Он сказал это так, словно сам сознавал всю нелепость своего вопроса. Он сидел рядом с Кларком, отделявшим его от Кроуфорда, откинувшись в кресле, невозмутимый и безмятежный. Однако, хоть он и казался безмятежным, глаза были насторожены - наблюдал он не только за Кроуфордом, но и за Найтингэйлом и за Кларком.
- Дело в том, - продолжал он, - что до меня дошли кое-какие слухи насчет каких-то новых данных по этому делу, которые якобы могут еще всплыть.
- Я о такой возможности ничего не слышал, - сказал Кроуфорд. Он был совершенно спокоен. - Должен сказать, Мартин, что все это звучит как-то очень уж предположительно.
- Мне кажется, - сказал Мартин, - что если бы всплыли какие-то новые данные действительно, нам, возможно, пришлось бы подумать о пересмотре этого дела. Как вы считаете?
- Ну, - ответил Кроуфорд, - не будем заранее создавать себе трудностей. Как член нашего небольшого общества, скажу, что там, где дело касается колледжа, мне никогда не нравились пустые предположения.
Это был выговор, мягкий, но тем не менее выговор. Мартин помедлил с ответом. Прежде, однако, чем он успел что-либо сказать, Найтингэйл, дружески улыбнувшись ему, заметил:
- Дело действительно несколько осложнилось, ректор.
- Ну, теперь уж вы меня окончательно сбили с толку, - сказал Кроуфорд, чего по голосу его заключить было никак нельзя. - Если возникли какие-то осложнения, то почему я об этом ничего не знаю?

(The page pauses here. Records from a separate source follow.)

-- ==== Sys2Proof/Laws/PerInstr.lean ====
section
/-! SUPPORT. Per-instruction laws of the syntax. Family EncodesInRow: the word of a well-formed instruction selects the
row the opcode table gives it (30_encoding.md R95, R97). -/

namespace Sys2Proof.Laws.EncodesInRow

/-- The word of `i`, where well-formed, selects the row of `i`, under both values of `LOOSE_5_9`. -/
def Statement (i : Instr) : Prop := ∀ loose, i.wf loose = true → (rowOf loose i).selects (encode i) = true

/-- A word of format NNN under the mask of its row. -/
theorem mask_encodeNNN (op : BitVec 4) (nnn : Addr) : encodeNNN op nnn &&& 0xF000#16 = op ++ 0#12 := by
  apply BitVec.eq_of_getLsbD_eq
  intro k hk
  rw [BitVec.getLsbD_and, getLsbD_encodeNNN, BitVec.getLsbD_append]
  interval_cases k <;> simp

/-- A word of format XNN under the mask F000. -/
theorem mask_encodeXNN (op : BitVec 4) (x : RegIdx) (nn : Byte) : encodeXNN op x nn &&& 0xF000#16 = op ++ 0#12 := by
  apply BitVec.eq_of_getLsbD_eq
  intro k hk
  rw [BitVec.getLsbD_and, getLsbD_encodeXNN, BitVec.getLsbD_append]
  interval_cases k <;> simp

/-- A word of format XNN under the mask F0FF. -/
theorem mask_encodeXkk (op : BitVec 4) (x : RegIdx) (nn : Byte) :
    encodeXNN op x nn &&& 0xF0FF#16 = op ++ (0#4 ++ nn) := by
  apply BitVec.eq_of_getLsbD_eq
  intro k hk
  rw [BitVec.getLsbD_and, getLsbD_encodeXNN, BitVec.getLsbD_append, BitVec.getLsbD_append]
  interval_cases k <;> simp

/-- A word of format XYN under the mask F000. -/
theorem mask_encodeXYN (op : BitVec 4) (x y : RegIdx) (n : BitVec 4) :
    encodeXYN op x y n &&& 0xF000#16 = op ++ 0#12 := by
  apply BitVec.eq_of_getLsbD_eq
  intro k hk
  rw [BitVec.getLsbD_and, getLsbD_encodeXYN, BitVec.getLsbD_append]
  interval_cases k <;> simp

/-- A word of format XYN under the mask F00F. -/
theorem mask_encodeXYn (op : BitVec 4) (x y : RegIdx) (n : BitVec 4) :
    encodeXYN op x y n &&& 0xF00F#16 = op ++ (0#8 ++ n) := by
  apply BitVec.eq_of_getLsbD_eq
  intro k hk
  rw [BitVec.getLsbD_and, getLsbD_encodeXYN, BitVec.getLsbD_append, BitVec.getLsbD_append]
  interval_cases k <;> simp

theorem cls : Statement (.cls) := by
  intro loose _; cases loose <;> decide

theorem ret : Statement (.ret) := by
  intro loose _; cases loose <;> decide

theorem jp (nnn : Addr) : Statement (.jp nnn) := by
  intro loose _; simp [rowOf, Row.selects, encode, mask_encodeNNN]

theorem call (nnn : Addr) : Statement (.call nnn) := by
  intro loose _; simp [rowOf, Row.selects, encode, mask_encodeNNN]

theorem seImm (x : RegIdx) (nn : Byte) : Statement (.seImm x nn) := by
  intro loose _; simp [rowOf, Row.selects, encode, mask_encodeXNN]

theorem sneImm (x : RegIdx) (nn : Byte) : Statement (.sneImm x nn) := by
  intro loose _; simp [rowOf, Row.selects, encode, mask_encodeXNN]

theorem seReg (x y : RegIdx) (n : BitVec 4) : Statement (.seReg x y n) := by
  intro loose h
  cases loose
  · have hn : n = 0#4 := by simpa [Instr.wf] using h
    subst hn
    simp [rowOf, Row.selects, encode, mask_encodeXYn]
  · simp [rowOf, Row.selects, encode, mask_encodeXYN]

theorem ldImm (x : RegIdx) (nn : Byte) : Statement (.ldImm x nn) := by
  intro loose _; simp [rowOf, Row.selects, encode, mask_encodeXNN]

theorem addImm (x : RegIdx) (nn : Byte) : Statement (.addImm x nn) := by
  intro loose _; simp [rowOf, Row.selects, encode, mask_encodeXNN]

theorem ldReg (x y : RegIdx) : Statement (.ldReg x y) := by
  intro loose _; simp [rowOf, Row.selects, encode, mask_encodeXYn]

theorem orReg (x y : RegIdx) : Statement (.orReg x y) := by
  intro loose _; simp [rowOf, Row.selects, encode, mask_encodeXYn]

theorem andReg (x y : RegIdx) : Statement (.andReg x y) := by
  intro loose _; simp [rowOf, Row.selects, encode, mask_encodeXYn]

theorem xorReg (x y : RegIdx) : Statement (.xorReg x y) := by
  intro loose _; simp [rowOf, Row.selects, encode, mask_encodeXYn]

theorem addReg (x y : RegIdx) : Statement (.addReg x y) := by
  intro loose _; simp [rowOf, Row.selects, encode, mask_encodeXYn]

theorem subReg (x y : RegIdx) : Statement (.subReg x y) := by
  intro loose _; simp [rowOf, Row.selects, encode, mask_encodeXYn]

theorem shr (x y : RegIdx) : Statement (.shr x y) := by
  intro loose _; simp [rowOf, Row.selects, encode, mask_encodeXYn]

theorem subn (x y : RegIdx) : Statement (.subn x y) := by
  intro loose _; simp [rowOf, Row.selects, encode, mask_encodeXYn]

theorem shl (x y : RegIdx) : Statement (.shl x y) := by
  intro loose _; simp [rowOf, Row.selects, encode, mask_encodeXYn]

theorem sneReg (x y : RegIdx) (n : BitVec 4) : Statement (.sneReg x y n) := by
  intro loose h
  cases loose
  · have hn : n = 0#4 := by simpa [Instr.wf] using h
    subst hn
    simp [rowOf, Row.selects, encode, mask_encodeXYn]
  · simp [rowOf, Row.selects, encode, mask_encodeXYN]

theorem ldI (nnn : Addr) : Statement (.ldI nnn) := by
  intro loose _; simp [rowOf, Row.selects, encode, mask_encodeNNN]

theorem jpV0 (nnn : Addr) : Statement (.jpV0 nnn) := by
  intro loose _; simp [rowOf, Row.selects, encode, mask_encodeNNN]

theorem rnd (x : RegIdx) (nn : Byte) : Statement (.rnd x nn) := by
  intro loose _; simp [rowOf, Row.selects, encode, mask_encodeXNN]

theorem drw (x y : RegIdx) (n : BitVec 4) : Statement (.drw x y n) := by
  intro loose _; simp [rowOf, Row.selects, encode, mask_encodeXYN]

theorem skp (x : RegIdx) : Statement (.skp x) := by
  intro loose _; simp [rowOf, Row.selects, encode, mask_encodeXkk]

theorem sknp (x : RegIdx) : Statement (.sknp x) := by
  intro loose _; simp [rowOf, Row.selects, encode, mask_encodeXkk]

theorem ldVxDt (x : RegIdx) : Statement (.ldVxDt x) := by
  intro loose _; simp [rowOf, Row.selects, encode, mask_encodeXkk]

theorem ldVxK (x : RegIdx) : Statement (.ldVxK x) := by
  intro loose _; simp [rowOf, Row.selects, encode, mask_encodeXkk]

theorem ldDtVx (x : RegIdx) : Statement (.ldDtVx x) := by
  intro loose _; simp [rowOf, Row.selects, encode, mask_encodeXkk]

theorem ldStVx (x : RegIdx) : Statement (.ldStVx x) := by
  intro loose _; simp [rowOf, Row.selects, encode, mask_encodeXkk]

theorem addI (x : RegIdx) : Statement (.addI x) := by
  intro loose _; simp [rowOf, Row.selects, encode, mask_encodeXkk]

theorem ldF (x : RegIdx) : Statement (.ldF x) := by
  intro loose _; simp [rowOf, Row.selects, encode, mask_encodeXkk]

theorem ldB (x : RegIdx) : Statement (.ldB x) := by
  intro loose _; simp [rowOf, Row.selects, encode, mask_encodeXkk]

theorem ldMemVx (x : RegIdx) : Statement (.ldMemVx x) := by
  intro loose _; simp [rowOf, Row.selects, encode, mask_encodeXkk]

theorem ldVxMem (x : RegIdx) : Statement (.ldVxMem x) := by
  intro loose _; simp [rowOf, Row.selects, encode, mask_encodeXkk]

end Sys2Proof.Laws.EncodesInRow
end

- Потому что, хотя теоретически кое-что новое и есть, - продолжал Найтингэйл, - практически все это никакого значения не имеет. Во всяком случае, никаких оснований тревожить вас на рождество я не видел. Я хотел лишь сказать, что Мартин был прав, говоря о появлении новых данных. Не нужно упрекать его в том, что он увлекся пустыми предположениями.
Кроуфорд рассмеялся.
- Ну, это не беда! Если он в таком возрасте не привыкнет к незаслуженным обвинениям, так когда же ему и привыкать?
- Это не все, - не унимался Найтингэйл. - Лично я только благодарен Мартину за то, что он поднял этот вопрос.
- Что вы хотите сказать, казначей? - спросил Кроуфорд.
- Это даст нам возможность уладить его раз и навсегда.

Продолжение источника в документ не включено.